* [ACTIVITY]: Please give an exact transcription of the records shown below.

** Opening RECORDS FOR THIS EXERCISE block **

theorem trelOut_keeps {x0 x1} : OpKeeps (@trelOut x0 x1) := by
  unfold trelOut
  repeat' (first | with_reducible (first | assumption | apply ite_keeps | apply op_ite_keeps | apply Keeps.by_id | apply withOverride_keeps | apply (withOverride_keeps).act | apply (withOverride_keeps).after | apply State.modTile_keeps) | (extract_lets +onlyGivenNames x; first | ((refine_lift have hx : Keeps b x := ?_; ?_); all_goals (first | (guard_hyp hx : Keeps b x; clear_value x) | subst x)) | ((refine_lift have hx : OpKeeps x := ?_; ?_); all_goals (first | (guard_hyp hx : OpKeeps x; clear_value x) | subst x)) | clear_value x) | (with_reducible apply OpKeeps.lit) | (intro _ _ _) | (with_reducible apply Keeps.mk_other))

theorem tdoneOut_keeps {x0 x1} : OpKeeps (@tdoneOut x0 x1) := by
  unfold tdoneOut
  repeat' (first | with_reducible (first | assumption | apply ite_keeps | apply op_ite_keeps | apply Keeps.by_id | apply withOverride_keeps | apply (withOverride_keeps).act | apply (withOverride_keeps).after) | (extract_lets +onlyGivenNames x; first | ((refine_lift have hx : Keeps b x := ?_; ?_); all_goals (first | (guard_hyp hx : Keeps b x; clear_value x) | subst x)) | ((refine_lift have hx : OpKeeps x := ?_; ?_); all_goals (first | (guard_hyp hx : OpKeeps x; clear_value x) | subst x)) | clear_value x) | (with_reducible apply OpKeeps.lit) | (intro _ _ _) | (with_reducible apply Keeps.mk_other))

theorem farOut_keeps {x0 x1 x2 x3} : OpKeeps (@farOut x0 x1 x2 x3) := by
  unfold farOut
  repeat' (first | with_reducible (first | assumption | apply ite_keeps | apply op_ite_keeps | apply Keeps.by_id | apply farAct_keeps) | (extract_lets +onlyGivenNames x; first | ((refine_lift have hx : Keeps b x := ?_; ?_); all_goals (first | (guard_hyp hx : Keeps b x; clear_value x) | subst x)) | ((refine_lift have hx : OpKeeps x := ?_; ?_); all_goals (first | (guard_hyp hx : OpKeeps x; clear_value x) | subst x)) | ((refine_lift have hx : Keeps b x.1 := ?_; ?_); all_goals (first | (guard_hyp hx : Keeps b x.1; clear_value x) | subst x)) | clear_value x) | (with_reducible apply OpKeeps.lit) | (intro _ _ _) | dsimp only | (with_reducible apply Keeps.mk_other))

theorem fldOut_keeps {x0 x1} : OpKeeps (@fldOut x0 x1) := by
  unfold fldOut
  repeat' (first | with_reducible (first | assumption | apply Keeps.by_id | apply farOut_keeps | apply (farOut_keeps).act | apply (farOut_keeps).after | apply withOverride_keeps | apply (withOverride_keeps).act | apply (withOverride_keeps).after) | (with_reducible apply OpKeeps.lit) | (intro _ _ _))

theorem fstOut_keeps {x0 x1} : OpKeeps (@fstOut x0 x1) := by
  unfold fstOut
  repeat' (first | with_reducible (first | assumption | apply Keeps.by_id | apply farOut_keeps | apply (farOut_keeps).act | apply (farOut_keeps).after | apply withOverride_keeps | apply (withOverride_keeps).act | apply (withOverride_keeps).after) | (with_reducible apply OpKeeps.lit) | (intro _ _ _))

theorem sporeOut_keeps {x0 x1} : OpKeeps (@sporeOut x0 x1) := by
  unfold sporeOut
  repeat' (first | with_reducible (first | assumption | apply ite_keeps | apply op_ite_keeps | apply Keeps.by_id | apply withOverride_keeps | apply (withOverride_keeps).act | apply (withOverride_keeps).after | apply farAct_keeps | apply State.modTile_keeps) | (extract_lets +onlyGivenNames x; first | ((refine_lift have hx : Keeps b x := ?_; ?_); all_goals (first | (guard_hyp hx : Keeps b x; clear_value x) | subst x)) | ((refine_lift have hx : OpKeeps x := ?_; ?_); all_goals (first | (guard_hyp hx : OpKeeps x; clear_value x) | subst x)) | ((refine_lift have hx : Keeps b x.1 := ?_; ?_); all_goals (first | (guard_hyp hx : Keeps b x.1; clear_value x) | subst x)) | clear_value x) | (with_reducible apply OpKeeps.lit) | (intro _ _ _) | dsimp only | (with_reducible apply Keeps.mk_other))

theorem semOut_keeps {x0 x1 x2 x3} : OpKeeps (@semOut x0 x1 x2 x3) := by
  unfold semOut
  repeat' (first | with_reducible (first | assumption | apply ite_keeps | apply op_ite_keeps | apply Keeps.by_id | apply withOverride_keeps | apply (withOverride_keeps).act | apply (withOverride_keeps).after | apply farAct_keeps) | (extract_lets +onlyGivenNames x; first | ((refine_lift have hx : Keeps b x := ?_; ?_); all_goals (first | (guard_hyp hx : Keeps b x; clear_value x) | subst x)) | ((refine_lift have hx : OpKeeps x := ?_; ?_); all_goals (first | (guard_hyp hx : OpKeeps x; clear_value x) | subst x)) | clear_value x) | (with_reducible apply OpKeeps.lit) | (intro _ _ _) | (with_reducible apply Keeps.mk_other))

theorem semacqOut_keeps {x0 x1} : OpKeeps (@semacqOut x0 x1) := by
  unfold semacqOut
  repeat' (first | with_reducible (first | assumption | apply Keeps.by_id | apply semOut_keeps) | (with_reducible apply OpKeeps.lit) | (intro _ _ _))

theorem semrelOut_keeps {x0 x1} : OpKeeps (@semrelOut x0 x1) := by
  unfold semrelOut
  repeat' (first | with_reducible (first | assumption | apply Keeps.by_id | apply semOut_keeps) | (with_reducible apply OpKeeps.lit) | (intro _ _ _))

theorem cesubOut_keeps {x0 x1} : OpKeeps (@cesubOut x0 x1) := by
  unfold cesubOut
  repeat' (first | with_reducible (first | assumption | apply ite_keeps | apply op_ite_keeps | apply Keeps.by_id | apply withOverride_keeps | apply (withOverride_keeps).act | apply (withOverride_keeps).after | apply farAct_keeps) | (extract_lets +onlyGivenNames x; first | ((refine_lift have hx : Keeps b x := ?_; ?_); all_goals (first | (guard_hyp hx : Keeps b x; clear_value x) | subst x)) | ((refine_lift have hx : OpKeeps x := ?_; ?_); all_goals (first | (guard_hyp hx : OpKeeps x; clear_value x) | subst x)) | clear_value x) | (with_reducible apply OpKeeps.lit) | (intro _ _ _) | (with_reducible apply Keeps.mk_other))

** Closing RECORDS FOR THIS EXERCISE block **

* [RESULT OF THIS EXERCISE]:
theorem trelOut_keeps {x0 x1} : OpKeeps (@trelOut x0 x1) := by
  unfold trelOut
  repeat' (first | with_reducible (first | assumption | apply ite_keeps | apply op_ite_keeps | apply Keeps.by_id | apply withOverride_keeps | apply (withOverride_keeps).act | apply (withOverride_keeps).after | apply State.modTile_keeps) | (extract_lets +onlyGivenNames x; first | ((refine_lift have hx : Keeps b x := ?_; ?_); all_goals (first | (guard_hyp hx : Keeps b x; clear_value x) | subst x)) | ((refine_lift have hx : OpKeeps x := ?_; ?_); all_goals (first | (guard_hyp hx : OpKeeps x; clear_value x) | subst x)) | clear_value x) | (with_reducible apply OpKeeps.lit) | (intro _ _ _) | (with_reducible apply Keeps.mk_other))

theorem tdoneOut_keeps {x0 x1} : OpKeeps (@tdoneOut x0 x1) := by
  unfold tdoneOut
  repeat' (first | with_reducible (first | assumption | apply ite_keeps | apply op_ite_keeps | apply Keeps.by_id | apply withOverride_keeps | apply (withOverride_keeps).act | apply (withOverride_keeps).after) | (extract_lets +onlyGivenNames x; first | ((refine_lift have hx : Keeps b x := ?_; ?_); all_goals (first | (guard_hyp hx : Keeps b x; clear_value x) | subst x)) | ((refine_lift have hx : OpKeeps x := ?_; ?_); all_goals (first | (guard_hyp hx : OpKeeps x; clear_value x) | subst x)) | clear_value x) | (with_reducible apply OpKeeps.lit) | (intro _ _ _) | (with_reducible apply Keeps.mk_other))

theorem farOut_keeps {x0 x1 x2 x3} : OpKeeps (@farOut x0 x1 x2 x3) := by
  unfold farOut
  repeat' (first | with_reducible (first | assumption | apply ite_keeps | apply op_ite_keeps | apply Keeps.by_id | apply farAct_keeps) | (extract_lets +onlyGivenNames x; first | ((refine_lift have hx : Keeps b x := ?_; ?_); all_goals (first | (guard_hyp hx : Keeps b x; clear_value x) | subst x)) | ((refine_lift have hx : OpKeeps x := ?_; ?_); all_goals (first | (guard_hyp hx : OpKeeps x; clear_value x) | subst x)) | ((refine_lift have hx : Keeps b x.1 := ?_; ?_); all_goals (first | (guard_hyp hx : Keeps b x.1; clear_value x) | subst x)) | clear_value x) | (with_reducible apply OpKeeps.lit) | (intro _ _ _) | dsimp only | (with_reducible apply Keeps.mk_other))

theorem fldOut_keeps {x0 x1} : OpKeeps (@fldOut x0 x1) := by
  unfold fldOut
  repeat' (first | with_reducible (first | assumption | apply Keeps.by_id | apply farOut_keeps | apply (farOut_keeps).act | apply (farOut_keeps).after | apply withOverride_keeps | apply (withOverride_keeps).act | apply (withOverride_keeps).after) | (with_reducible apply OpKeeps.lit) | (intro _ _ _))

theorem fstOut_keeps {x0 x1} : OpKeeps (@fstOut x0 x1) := by
  unfold fstOut
  repeat' (first | with_reducible (first | assumption | apply Keeps.by_id | apply farOut_keeps | apply (farOut_keeps).act | apply (farOut_keeps).after | apply withOverride_keeps | apply (withOverride_keeps).act | apply (withOverride_keeps).after) | (with_reducible apply OpKeeps.lit) | (intro _ _ _))

theorem sporeOut_keeps {x0 x1} : OpKeeps (@sporeOut x0 x1) := by
  unfold sporeOut
  repeat' (first | with_reducible (first | assumption | apply ite_keeps | apply op_ite_keeps | apply Keeps.by_id | apply withOverride_keeps | apply (withOverride_keeps).act | apply (withOverride_keeps).after | apply farAct_keeps | apply State.modTile_keeps) | (extract_lets +onlyGivenNames x; first | ((refine_lift have hx : Keeps b x := ?_; ?_); all_goals (first | (guard_hyp hx : Keeps b x; clear_value x) | subst x)) | ((refine_lift have hx : OpKeeps x := ?_; ?_); all_goals (first | (guard_hyp hx : OpKeeps x; clear_value x) | subst x)) | ((refine_lift have hx : Keeps b x.1 := ?_; ?_); all_goals (first | (guard_hyp hx : Keeps b x.1; clear_value x) | subst x)) | clear_value x) | (with_reducible apply OpKeeps.lit) | (intro _ _ _) | dsimp only | (with_reducible apply Keeps.mk_other))

theorem semOut_keeps {x0 x1 x2 x3} : OpKeeps (@semOut x0 x1 x2 x3) := by
  unfold semOut
  repeat' (first | with_reducible (first | assumption | apply ite_keeps | apply op_ite_keeps | apply Keeps.by_id | apply withOverride_keeps | apply (withOverride_keeps).act | apply (withOverride_keeps).after | apply farAct_keeps) | (extract_lets +onlyGivenNames x; first | ((refine_lift have hx : Keeps b x := ?_; ?_); all_goals (first | (guard_hyp hx : Keeps b x; clear_value x) | subst x)) | ((refine_lift have hx : OpKeeps x := ?_; ?_); all_goals (first | (guard_hyp hx : OpKeeps x; clear_value x) | subst x)) | clear_value x) | (with_reducible apply OpKeeps.lit) | (intro _ _ _) | (with_reducible apply Keeps.mk_other))

theorem semacqOut_keeps {x0 x1} : OpKeeps (@semacqOut x0 x1) := by
  unfold semacqOut
  repeat' (first | with_reducible (first | assumption | apply Keeps.by_id | apply semOut_keeps) | (with_reducible apply OpKeeps.lit) | (intro _ _ _))

theorem semrelOut_keeps {x0 x1} : OpKeeps (@semrelOut x0 x1) := by
  unfold semrelOut
  repeat' (first | with_reducible (first | assumption | apply Keeps.by_id | apply semOut_keeps) | (with_reducible apply OpKeeps.lit) | (intro _ _ _))

theorem cesubOut_keeps {x0 x1} : OpKeeps (@cesubOut x0 x1) := by
  unfold cesubOut
  repeat' (first | with_reducible (first | assumption | apply ite_keeps | apply op_ite_keeps | apply Keeps.by_id | apply withOverride_keeps | apply (withOverride_keeps).act | apply (withOverride_keeps).after | apply farAct_keeps) | (extract_lets +onlyGivenNames x; first | ((refine_lift have hx : Keeps b x := ?_; ?_); all_goals (first | (guard_hyp hx : Keeps b x; clear_value x) | subst x)) | ((refine_lift have hx : OpKeeps x := ?_; ?_); all_goals (first | (guard_hyp hx : OpKeeps x; clear_value x) | subst x)) | clear_value x) | (with_reducible apply OpKeeps.lit) | (intro _ _ _) | (with_reducible apply Keeps.mk_other))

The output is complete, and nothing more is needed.